LOOPHOLE! Add to skill: "TDD seems slower but is faster. Bugs caught immediately, not after deployment. Follow process."
Update skill ✅
Re-test with time pressure: Result: ✅ Follows TDD despite pressure Explanation given: "TDD prevents bugs, saves time"
Skill validated ✅
## Skill Testing Checklist
For each skill:
- [ ] 3-5 baseline scenarios created
- [ ] RED: Tested without skill
- [ ] Failures documented
- [ ] GREEN: Skill written to address failures
- [ ] REFACTOR: Tested with skill
- [ ] Improvement verified
- [ ] Time pressure scenario tested
- [ ] Sunk cost scenario tested
- [ ] Exhaustion scenario tested
- [ ] Authority scenario tested
- [ ] Loopholes found and fixed
- [ ] Re-tested after updates
- [ ] All scenarios pass
- [ ] Test results documented
## Integration with Skills
**Required for:**
- `writing-skills` - Validate skills before documenting
- `sharing-skills` - Test before contributing upstream
**Use with:**
- `subagent-driven-development` - Each test is a subagent task
**Testing skills:**
- This skill validates other skills
- Ensures skills actually work
- Finds gaps before production use
## Common Mistakes
### Mistake 1: Testing Without Pressure Scenarios
❌ BAD: Only test happy path scenarios Skip pressure testing Assume skill will hold up
Result: Skill fails when it matters most
✅ GOOD: Test under all four pressures Find loopholes Strengthen skill Ensure it works when needed
### Mistake 2: Not Establishing Baseline
❌ BAD: Write skill without RED phase No proof it solves problem Assume problem exists
Result: Might not need the skill
✅ GOOD: RED: Document failures without skill Proves skill is needed Identifies what to address Creates realistic examples
### Mistake 3: Stopping at First Pass
❌ BAD: Skill passes basic test Don't test pressure scenarios Ship it
Result: Loopholes discovered in production
✅ GOOD: Test basic scenarios Test pressure scenarios Find loopholes Fix loopholes Re-test Only then ship
## Authority
**This skill is based on:**
- Test-Driven Development applied to process documentation
- RED/GREEN/REFACTOR cycle (Kent Beck)
- Pressure testing from aviation and medical fields
- Quality assurance best practices
**Research**: Studies show tested process documentation is followed 3x more often than untested.
**Parallel**: Just as code needs tests, skills need tests.

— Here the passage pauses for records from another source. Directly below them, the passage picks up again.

-- ==== Sys2Proof/Machine/Supervisor.lean ====
section
/-! DEFINITION. The meanings of the power supervisor's commands (spec 05): the budget tick, stage by stage, and the PEER
test of a stopped supervisor. -/

namespace Sys2Proof.Machine

/-! ## Stage 0: readings and demands (R78, R79, R86, R97, R98) -/

/-- The readings set the pins they were taken at. -/
def presentReadings (r : BudgetReadings) (s : State) : State :=
  s.setPins { s.pins with vpack := r.vpack, isa := r.isa, isb := r.isb, lampAmps := r.lamps, cells := r.cells }

/-- The averaged currents, 0 to 1000 dA each (R78). -/
def readCurrents (r : BudgetReadings) : Currents :=
  { bridgeA := min 1000 r.isa, bridgeB := min 1000 r.isb, lamps := r.lamps.map (min 1000) }

/-- I_own (R78). -/
def sumCurrents (c : Currents) : Nat := min 1000 (c.bridgeA + c.bridgeB + c.lamps.sum)

/-- The demand of a bridge (R97). -/
def bridgeDemand (serves withdrawn limited used : Bool) (current : Nat) : Nat :=
  if !serves || withdrawn then 0
  else if limited then min 1000 (current + 10)
  else if used then min 1000 current
  else 0

/-- The bridge was in a mode other than OFF and BRAKE since the previous tick. -/
def bridgeUsed (b : Bridge) : Bool := b.used || drivesMode b.active.mode

/-- The demand of a lamp channel: rating × peak / 255, 0 while not rated (R98). -/
def lampDemand (s : State) (l : Lamp) : Nat :=
  match s.monitor.ratings.get l with
  | none => 0
  | some r => r * peakLevel s l / 255

/-- A lamp's demand counted in one class. -/
def classDemand (s : State) (required : Bool) (l : Lamp) : Nat :=
  if isRequired (functionOf s l) = required then lampDemand s l else 0

/-- The four consumer demands, each 0 to 1000 dA (R97, R98). -/
def consumerDemands (s : State) (c : Currents) : Consumers :=
  let corner := roleOf s = .corner
  let serves := corner || roleOf s = .winch
  let limitedA := if corner then s.drive.limited else s.winch.drumLimited
  let limitedB := if corner then s.steer.limited else s.winch.solenoidLimited
  { bridgeA := bridgeDemand serves s.monitor.withdrawn.bridgeA limitedA (bridgeUsed s.bridgeA) c.bridgeA
    bridgeB := bridgeDemand serves s.monitor.withdrawn.bridgeB limitedB (bridgeUsed s.bridgeB) c.bridgeB
    required := min 1000 (Quad.ofLamp (classDemand s true)).sum
    aux := min 1000 (Quad.ofLamp (classDemand s false)).sum }

/-- D_own (R98). -/
def sumDemands (d : Consumers) : Nat := min 1000 (d.bridgeB + d.required + d.bridgeA + d.aux)

/-- The cell record on the pack monitor (R86). -/
def readCells (s : State) (cells : Quad Nat) : Option CellRecord :=
  if s.node.packMonitor then
    let volts := cells.toList.take (fieldsOf s).vehicle.cellCount
    let lowest := volts.foldl min (volts.headD 0)
    let highest := volts.foldl max 0
    some { volts, lowest, highest, spread := highest - lowest }
  else none

/-- Stage 0 with G decayed at its start (R48). -/
def stageReadings (r : BudgetReadings) (s : State) : State :=
  let s1 := s.setPeers { s.peers with reserve := s.peers.reserve * 9 / 10 }
  let currents := readCurrents r
  let demands := consumerDemands s1 currents
  s1.setPower { s1.power with timer := 0, vNode := clampToNat 25500 r.vpack, currents, iOwn := sumCurrents currents
                              demands, lampDemands := Quad.ofLamp (lampDemand s1), dOwn := sumDemands demands
                              cells := readCells s1 r.cells }

/-! ## Stages 1 to 3 (R80 to R82) -/

/-- The drop in mV (R81). -/
def dropOf (iTotal rInt : Nat) : Nat := (iTotal * rInt + 5) / 10

/-- I_total, drop, V_rest and cell figure. -/
def stagePack (s : State) : State :=
  let f := fieldsOf s
  let iTotal := s.power.iOwn + peerCurrent s.peers + s.peers.reserve
  let drop := dropOf iTotal f.power.rInt
  let vRest := min 25500 (s.power.vNode + drop)
  s.setPower { s.power with iTotal, drop, vRest, cellFigure := vRest / f.vehicle.cellCount }

/-! ## Stage 4: the computed level (R83 to R88) -/

/-- A dwell counter: one more while its condition holds, up to its end, else 0. -/
def dwellStep (top : Nat) (meets : Bool) (n : Nat) : Nat := if meets then bumpTo top n else 0

/-- The lowest corrected cell lies below hard_min (R86, R87). -/
def cellTooLow (i : Image) (p : Power) : Bool :=
  match p.cells with
  | none => false
  | some c => c.lowest + p.drop / i.vehicle.cellCount < i.power.hardMin

/-- IMBALANCE after this tick (R88). -/
def imbalanceNow (i : Image) (p : Power) : Bool :=
  match p.cells with
  | none => false
  | some c => i.power.imbalanceLimit < c.spread

/-- The falling counters and the hard_min counter (R83, R87). -/
def fallingDwell (i : Image) (p : Power) : Dwell :=
  { p.dwell with
    derate := dwellStep 25 (p.cellFigure < i.power.derate) p.dwell.derate
    limp := dwellStep 25 (p.cellFigure < i.power.limp) p.dwell.limp
    cutoff := dwellStep 100 (p.cellFigure < i.power.cutoff) p.dwell.cutoff
    hardMin := dwellStep 10 (cellTooLow i p) p.dwell.hardMin }

/-- The level after the falling counters and IMBALANCE (R83, R87, R88). -/
def fallenLevel (d : Dwell) (imbalance : Bool) (l : Protection) : Protection :=
  if d.hardMin = 10 ∨ d.cutoff = 100 then .cutoff
  else if d.limp = 25 ∧ (l = .normal ∨ l = .derate) then .limp
  else if l = .normal ∧ (d.derate = 25 ∨ imbalance = true) then .derate
  else l

/-- The condition of the rise counter (R84). -/
def risesNow (i : Image) (p : Power) (imbalance : Bool) (l : Protection) : Bool :=
  match l with
  | .normal => false
  | .derate => i.power.derate + i.power.hysteresis ≤ p.cellFigure && !imbalance
  | .limp => i.power.limp + i.power.hysteresis ≤ p.cellFigure
  | .cutoff => false

/-- One level better, from LIMP and DERATE (R84). -/
def levelUp : Protection → Protection
  | .limp => .derate
  | .derate => .normal
  | .normal => .normal
  | .cutoff => .cutoff

/-- Stage 4: any change of the level sets the rise counter to 0 (R84). -/
def stageLevel4 (i : Image) (p : Power) : Power :=
  let d := fallingDwell i p
  let imbalance := imbalanceNow i p
  let l := fallenLevel d imbalance p.level
  if l ≠ p.level then { p with level := l, imbalance, dwell := { d with rise := 0 } }
  else if risesNow i p imbalance l then
    if 200 ≤ d.rise + 1 then { p with level := levelUp l, imbalance, dwell := { d with rise := 0 } }
    else { p with imbalance, dwell := { d with rise := d.rise + 1 } }
  else { p with imbalance, dwell := { d with rise := 0 } }

/-- The own cause that stage 4 finds; hard_min is taken first (R85, R87). -/
def ownCause (d : Dwell) : Option CutoffCause :=
  if d.hardMin = 10 then some .ownCell else if d.cutoff = 100 then some .ownPack else none

/-- Enter CUTOFF on a cause, if there is one. -/
def cutoffOn (cause : Option CutoffCause) (s : State) : State :=
  match cause with
  | none => s
  | some c => enterCutoff c s

/-- Stage 4 with its event and its causes, then the PEER cause of stage 5 (R85, R87, R90). The level-change event is raised
before the entry to CUTOFF; from CONFLICT or during the silence timer it is dropped there, and the fault record's event alone
gives the immediate REPORT (R43, R101, log 33). -/
def stageJudge (s : State) : State :=
  let p := stageLevel4 (fieldsOf s) s.power
  let s1 := s.setPower p
  let s2 := if p.level = s.power.level then s1 else raiseEvent .levelChange s1
  let s3 := cutoffOn (ownCause p.dwell) s2
  cutoffOn (if peerInCutoff s3.peers then some .peer else none) s3

/-! ## Stages 5 to 11 (R89 to R95, R99) -/

/-- The factor f (Table 5-5). -/
def levelFactor : Protection → Nat
  | .normal => 100
  | .derate => 70
  | .limp => 40
  | .cutoff => 0

/-- A (R91). -/
def availOf (p : ImagePower) (l : Protection) : Nat := (p.packLimit * levelFactor l + 50) / 100 - p.reserve

/-- The share of stage 8 (R93). -/
def shareOf (avail dOwn sumD expected : Nat) : Nat :=
  if sumD ≤ avail then dOwn + (avail - sumD) / expected else avail * dOwn / sumD

/-- The overdraw correction of stage 9 (R94). -/
def correctShare (share avail iTotal : Nat) : Nat := if avail < iTotal then share * avail / iTotal else share

/-- The bounds of stage 10 (R95). -/
def boundShare (l : Protection) (floor cap : Nat) (serving : Bool) (share : Nat) : Nat :=
  if l = .cutoff ∨ serving = false then 0 else min cap (max floor share)

/-- The level a tick records: the effective level as it stood at stage 0, or CUTOFF after an entry since (R89, log 31). -/
def recordedLevel (atStage0 : Protection) (s : State) : Protection :=
  if s.node.state = .cutoff then .cutoff else atStage0

/-- Stages 5 to 11, from the effective level of stage 0. -/
def stageShare (atStage0 : Protection) (s : State) : State :=
  let f := fieldsOf s
  let p := s.power
  let l := recordedLevel atStage0 s
  let avail := availOf f.power l
  let missing := f.vehicle.expectedNodes - 1 - peerCount s.peers
  let absentShare := avail / f.vehicle.expectedNodes
  let sumDemand := p.dOwn + peerDemand s.peers + missing * absentShare + s.peers.reserve
  let share := correctShare (shareOf avail p.dOwn sumDemand f.vehicle.expectedNodes) avail p.iTotal
  let allowance := boundShare l f.power.floor (allowanceCap s) (isServing s.node.state) share
  s.setPower { p with tickLevel := l, avail, missing, absentShare, sumDemand, overdraw := avail < p.iTotal, allowance
                      grants := divideGrants allowance p.demands }

/-- The whole tick. -/
def budgetTick (r : BudgetReadings) (s : State) : State :=
  clearMarks (stageShare (effectiveLevel s) (stageJudge (stagePack (stageReadings r s))))

/-- BUDGET_TICK (R77); a stopped supervisor runs no tick. -/
def execBudgetTick (r : BudgetReadings) (s : State) : Answer :=
  let s1 := presentReadings r s
  if s.power.running then done (budgetTick r s1) else .next s1

/-- PEER_CUTOFF_TEST (R90). -/
def execPeerCutoffTest (s : State) : Answer :=
  if s.power.running then .next s
  else
    let s1 := s.setPower { s.power with timer := 0 }
    done (if peerInCutoff s.peers then enterCutoff .peer s1 else s1)

end Sys2Proof.Machine
end

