/-- The ranges of the steering, drive, lights and winch fields. -/
structure MotionRanges (i : Image) : Prop where
  offsets : ∀ x ∈ [i.steer.xFront, i.steer.xMid, i.steer.xRear], -600 ≤ x ∧ x ≤ 600
  halfTrack : 40 ≤ i.steer.halfTrack ∧ i.steer.halfTrack ≤ 400
  limits : ∀ v ∈ [i.steer.limFront, i.steer.limMid, i.steer.limRear], v ≤ 450
  steerSlew : 1 ≤ i.steer.steerSlew ∧ i.steer.steerSlew ≤ 50
  steerStop : 100 ≤ i.steer.steerStop ∧ i.steer.steerStop ≤ 500
  kpS : 1 ≤ i.steer.kpS ∧ i.steer.kpS ≤ 255
  steerDeadband : 1 ≤ i.steer.steerDeadband ∧ i.steer.steerDeadband ≤ 30
  wheelDiameter : 40 ≤ i.drive.wheelDiameter ∧ i.drive.wheelDiameter ≤ 250
  countsPerRev : 12 ≤ i.drive.countsPerRev ∧ i.drive.countsPerRev ≤ 4096
  vMax : 100 ≤ i.drive.vMax ∧ i.drive.vMax ≤ 5000
  gains : ∀ v ∈ [i.drive.kf, i.drive.kp, i.drive.ki], v ≤ 255
  throttleRamp : 1 ≤ i.drive.throttleRamp ∧ i.drive.throttleRamp ≤ 200
  throttleDeadband : 10 ≤ i.drive.throttleDeadband ∧ i.drive.throttleDeadband ≤ 200
  dragBrake : i.drive.dragBrake ≤ 100
  deadTime : 200 ≤ i.drive.deadTime ∧ i.drive.deadTime ≤ 1600
  failsafeTimeout : 100 ≤ i.drive.failsafeTimeout ∧ i.drive.failsafeTimeout ≤ 1000
  markerLevel : i.lights.markerLevel ≤ 255
  maxLine : 1000 ≤ i.winch.maxLine ∧ i.winch.maxLine ≤ 30000
  stall : 10 ≤ i.winch.stall ∧ i.winch.stall ≤ 255
  speedMax : 50 ≤ i.winch.speedMax ∧ i.winch.speedMax ≤ 1000
  lineMmPer100 : 1 ≤ i.winch.lineMmPer100 ∧ i.winch.lineMmPer100 ≤ 255
  assistRatio : 50 ≤ i.winch.assistRatio ∧ i.winch.assistRatio ≤ 150
  assistSlack : i.winch.assistSlack ≤ 255

/-- The four relations of R36, in working units. -/
structure ImageRelations (i : Image) : Prop where
  limp : i.power.limp ≤ i.power.derate
  cutoff : i.power.cutoff ≤ i.power.limp
  hardMin : i.power.hardMin ≤ i.power.cutoff
  floor : i.power.floor ≤ i.power.nodeCap * 60 / 100

/-- The image in force, if there is one, lies in its ranges and meets the relations. -/
def ImageInv (s : State) : Prop :=
  ∀ i, s.node.image = some i → PowerRanges i.fields ∧ MotionRanges i.fields ∧ ImageRelations i.fields

end Sys2Proof.Safety
end

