/-- O30. REPORT_TIMER_EXPIRY with its timer running, and HELD_EVENT_SPACING_EXPIRY with the mark set, each place one
ordinary REPORT in a state that reports: its payload goes to the REPORT slot under R13, the sequence advances modulo
16, the timer restarts and the mark clears. CONFLICT_NOTICE_TIMER in CONFLICT places a notice and restarts its
interval. UPTIME_TICK counts to 16777215. Nothing else changes. The model's choices in it: logs 2, 3. -/
def Obligations.ReportTimersPlaceReports : Prop :=
  (∀ (s : State), ∃ t, exec .reportTimerExpiry s = .next t ∧
      (if reportsNow s = true ∧ s.node.reportTimer ≠ none then
        t = { s with
          node := { s.node with
            sequence := (s.node.sequence + 1) % 16, reportTimer := some 0, sinceReport := some 0, heldEvent := false }
          bus := { s.bus with slots := { s.bus.slots with report := t.bus.slots.report } } } ∧
        ∀ n ∈ stationOf s, t.bus.slots.report =
          (s.bus.slots.report.place (decide (lineKind s = some .report)) { sender := n, payload := reportPayload s }).1
      else t = s)) ∧
  (∀ (s : State), ∃ t, exec .heldEventSpacingExpiry s = .next t ∧
      (if reportsNow s = true ∧ s.node.heldEvent = true then
        t = { s with
          node := { s.node with
            sequence := (s.node.sequence + 1) % 16, reportTimer := some 0, sinceReport := some 0, heldEvent := false }
          bus := { s.bus with slots := { s.bus.slots with report := t.bus.slots.report } } } ∧
        ∀ n ∈ stationOf s, t.bus.slots.report =
          (s.bus.slots.report.place (decide (lineKind s = some .report)) { sender := n, payload := reportPayload s }).1
      else t = s)) ∧
  (∀ (s : State), ∃ t, exec .conflictNoticeTimer s = .next t ∧
      (if s.node.state = .conflict ∧ s.node.noticeTimer ≠ none ∧ s.node.conflict ≠ none ∧ s.node.position ≠ none then
        t = { s with
          node := { s.node with noticeTimer := some 0 }
          bus := { s.bus with slots := { s.bus.slots with report := t.bus.slots.report } } } ∧
        ∀ c ∈ s.node.conflict, ∀ n ∈ stationOf s, t.bus.slots.report =
          (s.bus.slots.report.place (decide (lineKind s = some .report))
            { sender := n, payload := noticePayload s.node.serial c.refused c.strapCode }).1
      else t = s)) ∧
  (∀ (s : State), ∃ t, exec .uptimeTick s = .next t ∧
      t = { s with node := { s.node with uptime := min 16777215 (s.node.uptime + 1), uptimeTimer := 0 } })

/-! ## Peers, queries and commands (spec 03, 04) -/

/-- O31. REPORT takes the oldest frame when it is a REPORT that is no own-station frame. With a station number and an
ordinary REPORT, the entry of its sender holds the frame's fields and age 0, and every other entry stands; a conflict
notice or a payload that fits no layout, or a node without a station number, changes no entry. Nothing else changes,
and the lapse reserve stands. WINCH takes the oldest frame when it is a WINCH of another station: with a drum state
code of 0 to 8, its line speed and assist flag become the link record with age 0, but in a CONFLICT without station
number; otherwise the record stands. WINCH_LINK_EXPIRY discards a record older than 60 ms, and the model's clock gives
it when the age reaches 61 ms: a record of age 60 and an empty queue step to age 61 with the command waiting. Nothing
else changes. The model's choices in it: logs 1, 2, 3, 30. -/
def Obligations.PeerFramesMakeTheTables : Prop :=
  (∀ (s : State) (l : WinchLink), s.pending = [] → s.peers.link = some l → l.age = 60 →
    ∃ t, step s = .next t ∧ .winchLinkExpiry ∈ t.pending ∧ t.peers.link = some { l with age := 61 }) ∧
  (∀ (s : State), ∃ t, exec .report s = .next t ∧
      ((headOfKind .report s = none → t = s) ∧ ∀ f ∈ headOfKind .report s,
        t = { s with bus := { s.bus with queue := s.bus.queue.tail }
                     peers := { s.peers with table := t.peers.table } } ∧
        match s.node.position, readReport f.sender f.payload with
        | some _, some (.ordinary e) =>
          e.station = f.sender ∧ e.age = 0 ∧
          t.peers.table.find? (fun x => x.station = f.sender) = some e ∧
          t.peers.table.filter (fun x => x.station ≠ f.sender) = s.peers.table.filter (fun x => x.station ≠ f.sender)
        | _, _ => t.peers.table = s.peers.table)) ∧
  (∀ (s : State), ∃ t, exec .winch s = .next t ∧
      ((headOfKind .winch s = none → t = s) ∧ ∀ f ∈ headOfKind .winch s,
        t = { s with bus := { s.bus with queue := s.bus.queue.tail }, peers := { s.peers with link := t.peers.link } } ∧
        t.peers.link =
          if (s.node.state = .conflict ∧ s.node.position = none) ∨ f.payload.length ≠ 8 ∨
              8 < (f.payload.getD 0 0#8).toNat then s.peers.link
          else some { lineSpeed := beS16 (f.payload.getD 1 0#8) (f.payload.getD 2 0#8)
                      assist := (f.payload.getD 5 0#8).getLsbD 1, age := 0 })) ∧
  (∀ (s : State), ∃ t, exec .winchLinkExpiry s = .next t ∧
      (t = { s with peers := { s.peers with link := match s.peers.link with
        | none => none
        | some l => if l.age ≤ 60 then some l else none } }))

/-- O32. For every state but CONFLICT with a sequence of 0 to 15, the payload of an ordinary REPORT, with or without
the min-cell field, is read by a peer as the node state, the computed level, I and D clamped to 1000 dA, the wheel
speed clamped to 3000 mm/s, and the BRAKING and STEER_LOST flags of Table 3-2. -/
def Obligations.ReportReadsBackAsSent : Prop :=
  ∀ (n : Nat) (s : State), s.node.state ≠ .conflict → s.node.sequence ≤ 15 →
    readReport n (reportPayload s) = some (.ordinary
      { station := n, state := s.node.state, level := s.power.level, current := min 1000 s.power.iOwn
        demand := min 1000 s.power.dOwn, speed := reportSpeed s
        braking := (roleOf s = .corner || roleOf s = .winch) && s.drive.braking
        steerLost := (roleOf s = .corner || roleOf s = .winch) && s.steer.steerLost, age := 0 })

/-- O33. PEER_LOST removes the entry of its station when its age is above 200 ms and adds its last current to G, at
most 1000 dA; with no such entry nothing changes, so one that a REPORT taken first has renewed stands. The station
then counts in no sum, a REPORT taken later leaves G as it is, and an entry that reaches 201 ms is given its PEER_LOST
by the model's clock. The model's choices in it: logs 1, 2, 3. -/
def Obligations.SilentPeerJoinsTheReserve : Prop :=
  (∀ (station : Nat) (s : State), ∃ t, exec (.peerLost station) s = .next t ∧
    match s.peers.table.find? (fun e => e.station = station && decide (200 < e.age)) with
    | none => t = s
    | some e =>
      t = { s with peers := { s.peers with table := t.peers.table, reserve := min 1000 (s.peers.reserve + e.current) } } ∧
      t.peers.table = s.peers.table.filter (fun x => x.station ≠ station) ∧
      ∀ x ∈ countedPeers t.peers, x.station ≠ station) ∧
  (∀ s t : State, exec .report s = .next t → t.peers.reserve = s.peers.reserve) ∧
  (∀ (s : State) (e : PeerEntry), s.pending = [] → e ∈ s.peers.table → e.age = 200 →
    ∃ t, step s = .next t ∧ .peerLost e.station ∈ t.pending)
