theorem AnswerFigured.done (h : FiguresInv t) : AnswerFigured (done t) := .next (figuresInv_of_view h (viewOf_settle t))

theorem AnswerFigured.ite {a b : Answer} {c : Prop} [Decidable c] (h : AnswerFigured a) (k : AnswerFigured b) :
    AnswerFigured (if c then a else b) := by
  split
  · exact h
  · exact k

theorem AnswerFigured.of_carries {a : Answer} (inv : FiguresInv s) (h : AnswerCarries s a) : AnswerFigured a :=
  fun t next => (h t next).figuresInv inv

theorem figuresInv_poweredOn (s : State) : FiguresInv (NodeControl.poweredOn s) := ⟨rfl, fun _ => ⟨rfl, rfl⟩⟩

/-- A node in STRAP has no image, so it has no figures at the position that it takes. -/
theorem answerFigured_strapReadSuccess (p : Position) (inv : FiguresInv s) : AnswerFigured (execStrapReadSuccess p s) := by
  unfold execStrapReadSuccess
  split
  next strap =>
    obtain ⟨_, image⟩ := inv.strapBare strap
    have placed : (viewOf (s.setNode { s.node with
        position := some p, strap := { failed := 0, band := none, count := 0, last := some p } })).into .listen =
        { image := none, position := some p, figures := none, state := .listen } := by
      simp [viewOf, WheelView.into, image, figures_of_no_image inv image]
    exact .next (figuresInv_of_bare ((viewOf_enterListen _).trans placed) (by decide))
  next => exact .next inv

theorem answerFigured_defaultTimerExpiry (inv : FiguresInv s) : AnswerFigured (execDefaultTimerExpiry s) := by
  unfold execDefaultTimerExpiry
  split
  next listen =>
    have unstrapped : s.node.state ≠ .strap := by
      rw [listen.1]
      decide
    have checked : Carries (applyImage defaultImage s) (enterCheck ((applyImage defaultImage s).setNode
        { (applyImage defaultImage s).node with defaultConfig := true })) := (carries_enterCheck _).after
    exact .ite (.next (figuresInv_of_view inv (by simp)))
      (.done (checked.figuresInv (figuresInv_applyImage unstrapped)))
  next => exact .next inv

/-- The staging image comes into force in LISTEN. -/
theorem figuresInv_completeImage (inv : FiguresInv s) (unstrapped : s.node.state ≠ .strap) :
    FiguresInv (completeImage s) := by
  have applied : FiguresInv (applyImage (receivedImage (stagedBytes s.node.staging)) s) := figuresInv_applyImage unstrapped
  unfold completeImage
  dsimp only
  split
  · exact (Carries.ite (carries_enterCheck _) (.same rfl)).figuresInv applied
  · exact figuresInv_of_view inv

Same principles apply.
## Your Commitment
When writing skills:
- [ ] I will test skills before using them
- [ ] I will establish baseline (RED phase)
- [ ] I will write skill to address failures (GREEN)
- [ ] I will test under pressure (REFACTOR)
- [ ] I will find and close loopholes
- [ ] I will document test results
- [ ] I will only share tested skills
---
**Bottom Line**: Skills are process documentation. Test them like code. RED (document failures) → GREEN (write skill) → REFACTOR (test under pressure). Find loopholes before they find you.